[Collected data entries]
[Start of Attachment]

-- ==== Sys2Proof/Machine/State.lean ====
section
/-! DEFINITION. The state of the block (10_state.md), its response port, the outcomes' reasons, and reset (70_reset_and_hazards.md R270, R271). -/

namespace Sys2Proof.Machine

/-- A PWC instance (R25). MIN and MAX are read signed, PREV unsigned. -/
structure PwcRegs where
  min  : TimeReg
  max  : TimeReg
  prev : TimeReg
  deriving DecidableEq, Repr

/-- NEC.STATE (R27): AWAIT = 0, COLLECT = 1. -/
inductive NecState where
  | await
  | collect
  deriving DecidableEq, Repr

/-- A NEC instance (R26). -/
structure NecRegs where
  hdr    : TimeReg
  one    : TimeReg
  zero   : TimeReg
  tol    : TimeReg
  state  : NecState
  bitIdx : BitVec 6
  acc    : Word
  prev   : TimeReg
  deriving DecidableEq, Repr

/-- NV.PHASE (R30): OFF = 0, LEFT_OPEN = 1, RIGHT_OPEN = 2; the code 3 is never produced (log 9). -/
inductive NvPhase where
  | off
  | leftOpen
  | rightOpen
  deriving DecidableEq, Repr

/-- A NV instance (R29). ANCHOR and ANCHOR_TOL are hardwired and stand in Config (log 12). -/
structure NvRegs where
  idle     : TimeReg
  phase    : NvPhase
  sync     : Bool
  pos      : BitVec 3
  prevRise : TimeReg
  lastEdge : TimeReg
  deriving DecidableEq, Repr

/-- A ZX instance (R32). -/
structure ZxRegs where
  prevT : TimeReg
  prevF : SampleReg
  lastX : TimeReg
  deriving DecidableEq, Repr

/-- A CT instance (R33). CYCLE and SMOOTH are read signed. -/
structure CtRegs where
  e        : BitVec 4
  cycle    : TimeReg
  lastMark : TimeReg
  smooth   : SmoothReg
  deriving DecidableEq, Repr

/-- `rsp_status` (30_encoding.md R95). -/
inductive Status where
  | ok
  | errOpc
  | errInst
  | errReg
  | errRo
  deriving DecidableEq, Repr

/-- A response (R95). -/
structure Response where
  status : Status
  data   : Word
  deriving DecidableEq, Repr

/-- The port's handshake state (30_encoding.md R97): nothing in flight; a command accepted, with the clock edges its result still waits for after the next one; or a response presented and not yet taken. -/
inductive Port where
  | idle
  | busy (c : Command) (wait : Nat)
  | answered (r : Response)
  deriving DecidableEq, Repr

/-- The block's state (R20): the register instances of the five sub-blocks and the port's handshake state. The number of instances of a sub-block is the length of its list. `params` (R7's parameters, log 1) and `pending` (the commands the host has yet to present, log 4) are the model's own fields. -/
structure State where
  params  : Params
  pwc     : List PwcRegs
  nec     : List NecRegs
  nv      : List NvRegs
  zx      : List ZxRegs
  ct      : List CtRegs
  port    : Port
  pending : List Command
  deriving DecidableEq, Repr

/-- The block has no fault state and never hangs (93_implementation_defined.md, 60_exceptions.md R241 to R244): nothing raises a fault. -/
inductive Fault where
  deriving DecidableEq, Repr

/-- Why an instruction has no meaning. -/
inductive Refusal where
  /-- Raised by an arm of `exec` whose instruction has no meaning yet: none. Safe. -/
  | notModelled (mnemonic : String)
  deriving DecidableEq, Repr

/-- What a step answers. -/
abbrev Result := Host.Outcome State Fault Refusal

/-- A PWC instance at reset: every field a draw (R271). -/
def PwcRegs.reset (p : Params) (d : Draws) (i : Nat) : PwcRegs :=
  ⟨lowBits p.tw (d.pwcMin i), lowBits p.tw (d.pwcMax i), lowBits p.tw (d.pwcPrev i)⟩

/-- A NEC instance at reset: the defaults, AWAIT, BITIDX and ACC 0, PREV a draw (R271). -/
def NecRegs.reset (p : Params) (d : Draws) (i : Nat) : NecRegs :=
  { hdr := BitVec.ofNat 32 Config.necHdrReset, one := BitVec.ofNat 32 Config.necOneReset
    zero := BitVec.ofNat 32 Config.necZeroReset, tol := BitVec.ofNat 32 Config.necTolReset
    state := .await, bitIdx := 0, acc := 0, prev := lowBits p.tw (d.necPrev i) }

/-- A NV instance at reset: OFF, unsynchronised, position 0, the other fields draws (R271). -/
def NvRegs.reset (p : Params) (d : Draws) (i : Nat) : NvRegs :=
  { idle := lowBits p.tw (d.nvIdle i), phase := .off, sync := false, pos := 0
    prevRise := lowBits p.tw (d.nvPrevRise i), lastEdge := lowBits p.tw (d.nvLastEdge i) }

/-- A ZX instance at reset: every field a draw (R271). -/
def ZxRegs.reset (p : Params) (d : Draws) (i : Nat) : ZxRegs :=
  ⟨lowBits p.tw (d.zxPrevT i), lowBits p.sw (d.zxPrevF i), lowBits p.tw (d.zxLastX i)⟩

/-- A CT instance at reset: CYCLE 0 (Unseen), the other fields draws (R271). -/
def CtRegs.reset (p : Params) (d : Draws) (i : Nat) : CtRegs :=
  ⟨d.ctE i, 0, lowBits p.tw (d.ctLastMark i), lowBits p.smw (d.ctSmooth i)⟩

/-- The block right after a reset with parameters `p`, instance counts `n` and the draws `d` (R270, R271): every instance reset, the port's handshake cleared, no command presented. -/
def State.resetWith (p : Params) (n : Counts) (d : Draws) : State :=
  { params := p
    pwc := (List.range n.pwc).map (PwcRegs.reset p d)
    nec := (List.range n.nec).map (NecRegs.reset p d)
    nv := (List.range n.nv).map (NvRegs.reset p d)
    zx := (List.range n.zx).map (ZxRegs.reset p d)
    ct := (List.range n.ct).map (CtRegs.reset p d)
    port := .idle
    pending := [] }

/-- The machine right after reset: R7's defaults, and 0 for every field R271 leaves unspecified. DESIGN CHOICE, unsafe (log 3): the statements about reset are made of `State.resetWith` for every draw. -/
def State.reset : State := State.resetWith Params.default Counts.default Draws.zero

end Sys2Proof.Machine
end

[End of Attachment]

▶ [WORK ITEM] The answer must be every line of the records that contains the word "Refusal".

▶ [THE ANSWER]
inductive Refusal where
abbrev Result := Host.Outcome State Fault Refusal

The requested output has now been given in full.